The etymology of the province's name is uncertain, but may come from the Huillice language or possibly the Chono language.

While official documents spell the name Aisén, people in the region often prefer to spell it as Aysén.

==Etymology==

The name Aisén may come from the Huilliche word "Achen," meaning "to crumble". Another theory suggests that it was a term used by the Chonos culture meaning "going more to the interior," in reference to the Fjord of Aisén that stretches east from the Moraleda strait.

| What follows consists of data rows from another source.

/-- SHARD_DIGEST_COMPUTE_COMPARE: the digest, then the comparison (R273, R274). -/
def runComputeCompare (s : State) (h : Half) (c : Cmd) : State :=
  let e := s.envCmd h c
  let d := digestRange e c.packet { mem := s.view }
  let r := d.2.settle
  if r.stop.isSome || !r.need.isEmpty then s.applyRun h c e d.2 fun _ => okResult 0 0 0
  else (s.countRun (attrKey c.packet) r).compare h c d.1

def execShardDigestComputeCompare (id : Nat) (s : State) : Host.Outcome State Fault Refusal :=
  .next (onCommand s id 0x0603 (fun c => sdMode c.packet = 1) runComputeCompare)

/-- SHARD_DIGEST_COMPARE_RECORD: the DIGEST that the record holds is compared (R273, R274). -/
def execShardDigestCompareRecord (id : Nat) (s : State) : Host.Outcome State Fault Refusal :=
  .next (onCommand s id 0x0603 (fun c => sdMode c.packet = 2) fun s h c => s.compare h c (bits (c.recordNum 1) 0 64))

/-- The waiting SHARD_DIGEST of a context and tag on a plane that is, or is not, the primary's own. -/
def State.digestCmd (s : State) (plane : Half) (ctx tag : Nat) (primary : Bool) : Option (Half × Cmd) :=
  s.allCmds.find? fun c =>
    c.2.ctx = some ctx && pkOpcode c.2.packet = 0x0603 && sdMode c.2.packet ≠ 0 && sdPlane c.2.packet = plane
      && sdTag c.2.packet = tag && c.2.done.isNone && c.2.phase = .running
      && decide (c.2.primaryPos = (s.half plane).myPos plane) = primary

/-- DIGEST_MESSAGE: a digest reaches the primary (R274). It takes a place for its TAG, or finds none and is refused. -/
def takeDigest (h : Half) (s : State) (f : Frame) : Answer :=
  if !Frame.intact f then .refuse s rsSeal else
  let x := s.half h
  let places := (x.ctx f.ctx).places
  let tags := s.placeTags f.ctx
  if !tags.contains f.addr && tags.length ≥ 16 then .refuse s rsField else
  let arrived := put f.src (numOf (f.data.take 8)) ((find f.addr places).getD [])
  let s1 := s.modHalf h fun y => y.modCtx f.ctx fun k => { k with places := put f.addr arrived k.places }
  .done (match s1.digestCmd h f.ctx f.addr true with
    | some (g, c) => (match c.digest with | some d => s1.judge g c d arrived | none => s1)
    | none => s1)

def execDigestMessage (h : Half) (port : Nat) (f : Frame) (s : State) : Host.Outcome State Fault Refusal :=
  .next (if f.arg % 2 = 0 then s.receive h port f 0x8 (takeDigest h) else s)

/-- A differing replica writes its record and reads the primary's range (R274, R276). -/
def State.startRestore (s0 : State) (h : Half) (c : Cmd) (digest : Nat) (v : Verdict) : State :=
  let p := c.packet
  let c1 := { c with verdict := some v, fetched := [], waiting := true, idle := 0, idleOther := 0 }
  let e := s0.envCmd h c
  let r := (({ mem := s0.view } : Run).store e (sdRecord p) (verdictRecord c digest v false)).settle
  let s := (s0.diverges c).applyPart h c1 e r c1
  if r.stop.isSome then s else
  let a := s.sendAll (sdPlane p) (some c.id) ((List.range (sdBytes p / 256)).map fun i =>
    { type := 0x0, dst := c.primaryPos, ctx := c.ctx.getD 0, gen := c.gen, addr := sdRange p + 256 * i, arg := 256 })
  if a.2 then a.1 else (a.1.occur h srcUnreachable c.ctx).finish h c1 (engineResult h srcUnreachable)

/-- A replica owes the acknowledgement of its verdict once its copy is over (R276). -/
def State.ackVerdict (s : State) (c : Cmd) : State :=
  match c.verdict with
  | some v => s.modHalf (sdPlane c.packet) fun x => if x.isDuplicate v.src v.seq then x else (x.markSeen v.src v.seq).owesAck v.src
  | none => s

/-- The blocks read have all come: they replace the range, the digest is computed again, and the verdict is acknowledged
(R276). -/
def State.endRestore (s : State) (h : Half) (c : Cmd) (v : Verdict) : State :=
  let p := c.packet
  let e := s.envCmd h c
  let bs := (List.range (sdBytes p)).map fun i => c.fetched.at (sdRange p + i)
  let r := ({ mem := s.view } : Run).store e (sdRange p) bs
  let d := digestSeals (sdBase p) ((chunks 256 bs).map crc32c)
  (s.conclude h c d v true (d = v.digest) r).ackVerdict c

/-- DIGEST_VERDICT: a replica receives the verdict (R274 to R277). One that comes a second time while the copy runs is not acknowledged
before its end. -/
def takeVerdict (h : Half) (s : State) (f : Frame) : Answer :=
  if !Frame.intact f then .refuse s rsSeal else
  match s.digestCmd h f.ctx f.addr false with
  | none => .done s
  | some (g, c) =>
    match c.digest with
    | none => .done s
    | some own =>
      if c.primaryPos ≠ f.src then .done s
      else if c.verdict.isSome then .later s else
      let v : Verdict :=
        { src := f.src, seq := f.seq, digest := numOf (f.data.take 8), mismatches := numOf ((f.data.drop 8).take 4)
          halt := (f.data.getD 12 0) % 2 = 1, differ := numOf ((f.data.drop 16).take 32) }
      let differs := own ≠ v.digest
      if differs && !v.halt then .later (s.startRestore g c own v)
      else .done ((if differs then s.diverges c else s).conclude g (if differs then { c with verdict := some v } else c) own v differs false
        { mem := s.view })

def execDigestVerdict (h : Half) (port : Nat) (f : Frame) (s : State) : Host.Outcome State Fault Refusal :=
  .next (if f.arg % 2 = 1 then s.receive h port f 0x8 (takeVerdict h) else s)

end Sys2Proof.Machine
end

During the 1990s, it was suggested that the name might be derived from an 1831 map made by captain Robert Fitz-Roy, who made an expedition to the coast on board the Beagle with Charles Darwin and labeled the area around modern Aisén province with the words "Ice End". This theory, however, was largely dismissed because the name "Aysen" appears in documents of the explorer Father Garcia, who made an expedition to this region in 1766, more than 60 years prior to the arrival of the Beagle. Despite this, the Fitz-Roy myth has become popular among the many European tourists who visit Patagonia each year.

==Spelling==

All current official documents use Aisén, as this is the name given by the Military Geographic Institute, the authority sanctioning official Chilean place names. This is legally established in Decree 1,439 The spelling Aysén is preferred by people living in the region and is used by the Municipality of Aisén website. Another argument in favor of Aisén is in the nature of the Spanish orthography, which does not use the letter y as a vowel. For example, the word aymará was changed by the Royal Spanish Academy to aimará.